7. A method for generating information, comprising:

acquiring an initial speed and a target speed of a target vehicle;

inputting the initial speed and the target speed into a pre-trained driving model to obtain an acceleration, wherein the driving model is obtained by training according to the method of one of claims 1 to 6, and the acceleration is used for indicating the acceleration to be carried by the target vehicle to reach the target speed;

and generating an instruction for indicating the target vehicle to run according to the acceleration.

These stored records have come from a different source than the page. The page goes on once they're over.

/-! The schedule of an exchange -/

/-- A run of at least one step that does not stop takes that step. -/
theorem exists_step_of_run_succ {s t : State} {n : Nat} (h : Host.Core.run core (n + 1) s = .next t) :
    ∃ u, step s = .next u ∧ Host.Core.run core n u = .next t := by
  cases hstep : step s with
  | next u => exact ⟨u, rfl, run_succ_next hstep ▸ h⟩
  | fault r => simp [Host.Core.run, show core.step s = .fault r from hstep] at h
  | refused r => simp [Host.Core.run, show core.step s = .refused r from hstep] at h

/-- A run of `n + m` steps is one of `n` and then one of `m`. -/
theorem run_add {n m : Nat} {s t : State} (h : Host.Core.run core n s = .next t) :
    Host.Core.run core (n + m) s = Host.Core.run core m t := by
  induction n generalizing s with
  | zero => cases h; rw [Nat.zero_add]
  | succ n ih =>
    obtain ⟨u, hstep, hrun⟩ := exists_step_of_run_succ h
    rw [Nat.succ_add, run_succ_next hstep, ih hrun]

/-- A run keeps the invariant. -/
theorem Inv.run {s t : State} {n : Nat} (h : Inv s) (hrun : Host.Core.run core n s = .next t) : Inv t := by
  induction n generalizing s with
  | zero => cases hrun; exact h
  | succ n ih =>
    obtain ⟨u, hstep, hrun⟩ := exists_step_of_run_succ hrun
    exact ih (stepKeepsTheInvariant s u h hstep) hrun

/-- The events of the schedule: the engine's turn, bytes that arrive, time. -/
def ScheduleEvent : Event → Prop
  | .engine _ | .arrive _ | .elapse _ => True
  | _ => False

/-- With DONE set the events of the schedule leave STATE as it is: the engine is quiescent (R220). -/
theorem step_of_done {s : State} {e : Event} {rest : List Event} (hd : done s = true) (he : ScheduleEvent e)
    (h : s.events = e :: rest) : ∃ t, step s = .next t ∧ done t = true ∧ t.events = rest := by
  rw [step_cons h]
  cases e with
  | engine a =>
    have hquiet : engineTurn a { s with events := rest } = .next { s with events := rest } := by
      obtain hs | hs := done_iff.mp hd <;> simp [engineTurn, hs]
    exact ⟨_, hquiet, hd, rfl⟩
  | arrive | elapse => exact ⟨_, rfl, hd, rfl⟩
  | host | reply | drain | channelOpen | reset => exact he.elim

/-- A run of such events leaves a DONE exchange DONE. -/
theorem run_of_done {s : State} {es rest : List Event} (hd : done s = true) (hes : ∀ e ∈ es, ScheduleEvent e)
    (h : s.events = es ++ rest) :
    ∃ t, Host.Core.run core es.length s = .next t ∧ done t = true ∧ t.events = rest := by
  induction es generalizing s with
  | nil => exact ⟨s, rfl, hd, h⟩
  | cons e es ih =>
    obtain ⟨u, hstep, hdu, heu⟩ := step_of_done hd (hes e List.mem_cons_self) h
    obtain ⟨t, hrun, ht⟩ := ih hdu (fun e' he' => hes e' (List.mem_cons_of_mem e he')) heu
    exact ⟨t, (run_succ_next hstep).trans hrun, ht⟩

/-- The write step ends the exchange or starts the settle delay (R165 to R167). -/
theorem step_write {s : State} {a : ChanAnswer} {rest : List Event} (hinv : Inv s) (hs : s.state = .sent)
    (hp : s.sentPh = .write) (h : s.events = .engine a :: rest) :
    ∃ t, step s = .next t ∧ t.events = rest ∧
      (done t = true ∨ (t.state = .sent ∧ t.sentPh = .settle ∧ t.settleT = s.lSettle ∧ t.lTimeout = s.lTimeout)) := by
  have hstep : step s = writeTurn a { s with events := rest } := by
    rw [step_cons h]
    simp [react, engineTurn, hs, hp]
  have hnext : ∃ t, writeTurn a { s with events := rest } = .next t := by
    unfold writeTurn
    rw [if_neg (Nat.not_lt.mpr hinv.txLenBound)]
    repeat' split
    all_goals exact ⟨_, rfl⟩
  obtain ⟨t, ht⟩ := hnext
  refine ⟨t, hstep.trans ht, ?_⟩
  obtain ⟨-, rfl⟩ | ⟨-, -, ⟨-, rfl⟩ | ⟨-, rfl⟩⟩ := writeTurn_cases ht
  · exact ⟨rfl, .inl rfl⟩
  · exact ⟨rfl, .inr ⟨hs, rfl, rfl, rfl⟩⟩
  · exact ⟨rfl, .inl rfl⟩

8. An apparatus for generating a model, comprising:

a first acquisition unit configured to acquire a target speed set and an acceleration set, wherein accelerations in the acceleration set are used to indicate an acceleration that a target vehicle is to have to reach a target speed;

a training unit configured to perform the following training steps to learn generation of acceleration based on the initial model using a reinforcement learning algorithm: selecting a target speed from the target speed set; selecting an acceleration from the acceleration set; determining whether the target vehicle meets a predetermined running smoothing condition in a state where the target vehicle is running according to the selected acceleration; establishing a corresponding relationship among the initial speed of the target vehicle, the selected target speed and the selected acceleration in response to determining that the driving smoothness condition is satisfied; determining whether a preset training ending condition is met; in response to determining that the end training condition is satisfied, generating a driving model characterizing the established at least one correspondence.

9. The apparatus of claim 8, wherein the apparatus further comprises:

an adjusting unit configured to adjust a model parameter of the initial model in response to determining that the end training condition is not satisfied, and continue to perform the training step with the initial model after the model parameter adjustment.

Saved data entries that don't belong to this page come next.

/-- fclass.s. -/
def fClass (a : Nat) : Nat :=
  let s : Bool := a / 0x80000000 % 2 = 1
  match ofF32 a with
  | .nan => if isSNaN a then 2 ^ 8 else 2 ^ 9
  | .inf _ => if s then 2 ^ 0 else 2 ^ 7
  | .fin _ m _ =>
    if m = 0 then (if s then 2 ^ 3 else 2 ^ 4)
    else if m < 0x800000 then (if s then 2 ^ 2 else 2 ^ 5)
    else (if s then 2 ^ 1 else 2 ^ 6)

/-- Least and greatest value of an integer format of the conversions. -/
def fintRange : FInt → Int × Int
  | .w => (-(2 ^ 31), 2 ^ 31 - 1)
  | .wu => (0, 2 ^ 32 - 1)
  | .l => (-(2 ^ 63), 2 ^ 63 - 1)
  | .lu => (0, 2 ^ 64 - 1)

/-- fcvt to an integer, as the 64-bit register value (a 32-bit result is sign-extended). -/
def fToInt (rm : RMode) (it : FInt) (a : Nat) : Word × FFlags :=
  let (lo, hi) := fintRange it
  let reg (v : Int) : Word := match it with
    | .w | .wu => (BitVec.ofInt 32 v).signExtend 64
    | _ => BitVec.ofInt 64 v
  match ofF32 a with
  | .nan => (reg hi, 16)
  | .inf s => (reg (if s then lo else hi), 16)
  | .fin s m e =>
    let v := roundInt rm s m e
    if v < lo then (reg lo, 16)
    else if v > hi then (reg hi, 16)
    else (reg v, if cmpPow m e v.natAbs = 0 then 0 else 1)

/-- fcvt from an integer register. -/
def fOfInt (rm : RMode) (it : FInt) (x : Word) : Nat × FFlags :=
  let v : Int := match it with
    | .w => signedVal 32 x.toNat
    | .wu => (x.toNat % 2 ^ 32 : Nat)
    | .l => x.toInt
    | .lu => (x.toNat : Nat)
  roundF rm (.fin (v < 0) v.natAbs 0)

/-- fsgnj.s, fsgnjn.s and fsgnjx.s. -/
def fSgn (op : FSgnOp) (a b : Nat) : Nat :=
  let sa := a / 0x80000000 % 2; let sb := b / 0x80000000 % 2
  let s := match op with
    | .fsgnj => sb | .fsgnjn => 1 - sb | .fsgnjx => (sa + sb) % 2
  s * 0x80000000 + a % 0x80000000

/-- The rounding mode of a static or dynamic field; none where it names no mode (R50). -/
def rmodeOf (rm frm : BitVec 3) : Option RMode :=
  match (if rm = 7 then frm else rm).toNat with
  | 0 => some .rne | 1 => some .rtz | 2 => some .rdn | 3 => some .rup | 4 => some .rmm
  | _ => none

end Sys2Proof.Machine
end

10. The apparatus of claim 8, wherein the training unit comprises:

a first determination module configured to determine whether the target vehicle satisfies a predetermined running smoothness condition in a state where the target vehicle is running in the simulated environment at the selected acceleration.

11. The apparatus of claim 8, wherein the training unit comprises:

a second determination module configured to determine whether the target vehicle satisfies a predetermined running smoothness condition in a state where the target vehicle is running during actual running in accordance with the selected acceleration.

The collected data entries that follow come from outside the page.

/-- Writes the low n bytes of a value from an address, least significant first (R5). -/
def State.rawWrite (s : State) (pa : Nat) : Nat → Nat → State
  | 0, _ => s
  | n + 1, v => State.rawWrite (s.setByte pa (BitVec.ofNat 8 v)) (pa + 1) n (v / 256)

/-- The full/empty bit of the word at a physical address of tier S (R84). -/
def State.isFull (s : State) (pa : Nat) : Bool := SMap.get false s.full (pa / 8)
def State.setFull (s : State) (pa : Nat) (b : Bool) : State := { s with full := SMap.set false s.full (pa / 8) b }

/-! ## Tiers (R78) -/

/-- The tier code of a physical address: 0 S, 1 D, 2 F, 3 P, 4 H. -/
def tierOf (pa : Nat) : Option Nat :=
  if pa < Config.tierSEnd then some 0
  else if Config.tierDBase ≤ pa && pa < Config.tierDEnd then some 1
  else if Config.tierFBase ≤ pa && pa < Config.tierFEnd then some 2
  else if Config.tierPBase ≤ pa && pa < Config.tierPEnd then some 3
  else if Config.tierHBase ≤ pa && pa < Config.tierHEnd then some 4
  else none

/-- The physical range of a tier code. -/
def tierRange (tier : Nat) : Nat × Nat :=
  match tier with
  | 0 => (0, Config.tierSEnd)
  | 1 => (Config.tierDBase, Config.tierDEnd)
  | 2 => (Config.tierFBase, Config.tierFEnd)
  | 3 => (Config.tierPBase, Config.tierPEnd)
  | _ => (Config.tierHBase, Config.tierHEnd)

/-- Whether an address is fitted (R78, R79, R384). Which ranges of tier H the host grants is what boot finds; before a boot all of
tier H is granted (DESIGN CHOICE, log entry 94). -/
def State.fitted (s : State) (pa : Nat) : Bool :=
  match tierOf pa with
  | some 0 => true
  | some 1 => pa < Config.tierDBase + s.dev.fittedD
  | some 2 => pa < Config.tierFBase + s.dev.fittedF
  | some 3 => s.dev.expanders.any (fun e => e.1 ≤ pa && pa < e.1 + e.2)
  | some _ => s.dev.grantH.any (fun e => e.1 ≤ pa && pa < e.1 + e.2)
  | none => false

/-- The size that the flash staging cache takes (R342). -/
def State.stagingSize (s : State) : Nat :=
  if s.dev.fittedD < 2 * s.dev.settings.staging then s.dev.fittedD / 2 / 0x200000 * 0x200000
  else s.dev.settings.staging

/-- Whether a frame of tier D reaches into the staging region, the top of the fitted range (R342). -/
def State.inStaging (s : State) (base len : Nat) : Bool :=
  let top := Config.tierDBase + s.dev.fittedD
  top - s.stagingSize < base + len && base < top

/-- The home tile of a tier S address (R80). -/
def homeTile (pa : Nat) : Nat := pa / 0x2000000

/-- An access that reaches nothing fitted is counted and logged (R79, R388). -/
def State.countUnmapped (s : State) (c : Option Nat) (pa : Nat) : State :=
  (s.modDev (fun d => { d with unmapped := satAdd 64 d.unmapped 1 })).logEvent .unmapped c pa

/-! ## The symbol code (R87 to R91) -/

/-- Multiplies by α in GF(2^11) with x^11 + x^2 + 1 (R87). -/
def gfStep (x : Nat) : Nat := if x < 1024 then 2 * x else (2 * x - 2048) ^^^ 5

/-- Multiplies by α^j. -/
def gfShift (x : Nat) : Nat → Nat
  | 0 => x
  | j + 1 => gfStep (gfShift x j)

/-- Sub-symbol i of a symbol. -/
def subSymbol (f i : Nat) : Nat := f / 2 ^ (11 * i) % 2048

/-- The syndromes of codeword i of a line, from how its 18 symbols differ from a codeword (R88). -/
def syndromes (fl : List Nat) (i : Nat) : Nat × Nat :=
  (fl.zip (List.range 18)).foldl
    (fun acc p => (acc.1 ^^^ subSymbol p.1 i, acc.2 ^^^ gfShift (subSymbol p.1 i) p.2)) (0, 0)

inductive CodewordClass
  | clean
  | names (bank : Nat)
  | bad
deriving DecidableEq, Repr

/-- The class of a codeword by its syndromes (R88). -/
def classify (syn : Nat × Nat) : CodewordClass :=
  if syn.1 = 0 && syn.2 = 0 then .clean
  else if syn.1 = 0 || syn.2 = 0 then .bad
  else match (List.range 18).find? (fun j => gfShift syn.1 j = syn.2) with
    | some j => .names j
    | none => .bad

/-- Corrects symbol j by S0 of each codeword. -/
def correctSymbol (fl : List Nat) (j : Nat) : List Nat :=
  let fix := (syndromes fl 0).1 + (syndromes fl 1).1 * 2 ^ 11 + (syndromes fl 2).1 * 2 ^ 22
  setNth fl j (nth 0 fl j ^^^ fix)

/-- What a read makes of a line: nothing if uncorrectable, else how its symbols then differ from what was
written, and the bank corrected (R88). `erased` lists the banks decoded as erased. -/
def readOutcome (fl : List Nat) (erased : List Nat) : Option (List Nat × Option Nat) :=
  match erased with
  | [] =>
    let cs := [classify (syndromes fl 0), classify (syndromes fl 1), classify (syndromes fl 2)]
    let named := cs.filterMap (fun c => match c with | .names j => some j | _ => none)
    if cs.contains .bad then none
    else match named with
      | [] => some (fl, none)
      | j :: r => if r.all (fun k => k = j) then some (correctSymbol fl j, some j) else none
  | [e] =>
    if (List.range 3).all (fun i => gfShift (syndromes fl i).1 e = (syndromes fl i).2) then
      some (correctSymbol fl e, none) else none
  | _ => none

/-- The number of bank j of the layer that holds a line (R383). -/
def bankNumber (line j : Nat) : Nat := (line / 0x80000 * 4 + line / 8 % 4) * 18 + j

/-- How the 18 symbols of a line differ from what was written. -/
def State.lineFlips (s : State) (line : Nat) : List Nat :=
  (List.range 18).map (fun j => (SMap.get 0 s.flips (line * 18 + j)).toNat)

/-- The banks that a line decodes as erased: a rebuild has not reached its row (R91). -/
def State.erasedBanks (s : State) (line : Nat) : List Nat :=
  (List.range 18).filter (fun j =>
    let b := s.bank (bankNumber line j)
    b.erased && (match b.rebuild with | none => true | some r => decide (r ≤ line / 32 % 16384)))

/-- Forgets the flips of a line: it is held as written. -/
def State.clearFlips (s : State) (line : Nat) : State :=
  { s with flips := s.flips.filter (fun p => p.1 / 18 ≠ line) }

/-- Folds the remaining difference of a line's data symbols into its bytes and full/empty bits. -/
def State.foldFlips (s : State) (line : Nat) (fl : List Nat) : State :=
  (List.range 16).foldl (fun (s : State) j =>
    let f := nth 0 fl j
    if f = 0 then s
    else
      let pa := line * 64 + 4 * j
      let s := s.rawWrite pa 4 (s.rawRead pa 4 ^^^ (f % 2 ^ 32))
      if j % 2 = 0 && f / 2 ^ 32 % 2 = 1 then s.setFull pa (!s.isFull pa) else s) s

/-- A bank is retired: erased at once, and rebuilt into a spare of its footprint and layer if one is left
(R90, R91). Its events log the number of the bank or of the layer (DESIGN CHOICE, log entry 142). -/
def State.retireBank (s : State) (b : Nat) : State :=
  let lay := b / 18
  let spare := clusterOf (lay / 4) * 4 + lay % 4
  let others := (List.range 18).any (fun j => (s.bank (lay * 18 + j)).erased && lay * 18 + j ≠ b)
  let s := s.modDev (fun d => { d with retiredBanks := satAdd 64 d.retiredBanks 1 })
  let s := s.logEvent .bankRetired none b
  let s := if others then s.logEvent .layerLost none lay else s
  if SMap.get 0 s.spares spare < 2 then
    { s.setBank b { s.bank b with erased := true, rebuild := some 0 } with
      spares := SMap.set 0 s.spares spare (SMap.get 0 s.spares spare + 1) }
  else (s.setBank b { s.bank b with erased := true, rebuild := none }).logEvent .bankErased none b

/-- One corrected event on a bank; the seventeenth within 1.25 × 10^9 clk retires it (R90). -/
def State.countCorrected (s : State) (b : Nat) : State :=
  let k := s.bank b
  let times := (s.clk :: k.times).take 17
  let s := s.setBank b { k with corrected := satAdd 32 k.corrected 1, times := times }
  if times.length = 17 && s.clk - nth 0 times 16 ≤ 1250000000 && !k.erased then s.retireBank b else s

/-! ## Watches (R202) and power gating (R204) -/

/-- A write that wakes a hart of a tile ungates the tile. -/
def State.ungate (s : State) (t : Nat) : State :=
  if (s.tile t).gated then s.setTile t { s.tile t with gated := false } else s

/-- Whether a hart is stalled on a word. -/
def Hart.waitsAt (x : Hart) (pa : Nat) : Bool :=
  match x.run with
  | .waiting (.barr a _ _ _) | .waiting (.tagged a) => a / 8 = pa / 8
  | _ => false

/-- A write to a word on which a hart of a gated tile is stalled ungates the tile (R204). -/
def State.ungateAt (s : State) (pa : Nat) : State :=
  { s with tiles := s.tiles.map (fun p =>
      if p.2.gated && (p.2.ctx.main.waitsAt pa || p.2.ctx.move.waitsAt pa) then (p.1, { p.2 with gated := false }) else p) }

/-- A write performed at a word fires the slots that watch it (R202). -/
def State.fireWatches (s : State) (pa : Nat) : State :=
  let s := s.ungateAt pa
  let hit := s.watches.filter (fun w => w.pa / 8 = pa / 8)
  let s := { s with watches := s.watches.filter (fun w => w.pa / 8 ≠ pa / 8) }
  hit.foldl (fun (s : State) w =>
    (s.modHart ⟨w.tile, w.move⟩ (fun h => { h with slots := SMap.set .disarmed h.slots w.slot .fired })).ungate w.tile) s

12. The apparatus of claim 8, wherein a target velocity of the set of target velocities corresponds one-to-one to an acceleration of the set of accelerations; and

determining a difference between the target speed and the initial speed;

13. The apparatus according to one of claims 8-12, wherein the driving smoothing condition comprises at least one of:

the average speed of the target vehicle is less than a preset speed threshold;

14. An apparatus for generating information, comprising:

a second acquisition unit configured to acquire an initial speed and a target speed of a target vehicle;

an input unit configured to input the initial speed and the target speed to a pre-trained driving model, resulting in an acceleration, wherein the driving model is trained according to the method of one of claims 1 to 6, and the acceleration is used for indicating an acceleration to be taken by the target vehicle to reach the target speed;

a generation unit configured to generate an instruction for instructing the target vehicle to travel, in accordance with the acceleration.

15. An electronic device, comprising:

one or more processors;

a storage device having one or more programs stored thereon,

when executed by the one or more processors, cause the one or more processors to implement the method of any one of claims 1-7.

16. A computer-readable medium, on which a computer program is stored, wherein the program, when executed by a processor, implements the method of any one of claims 1-7.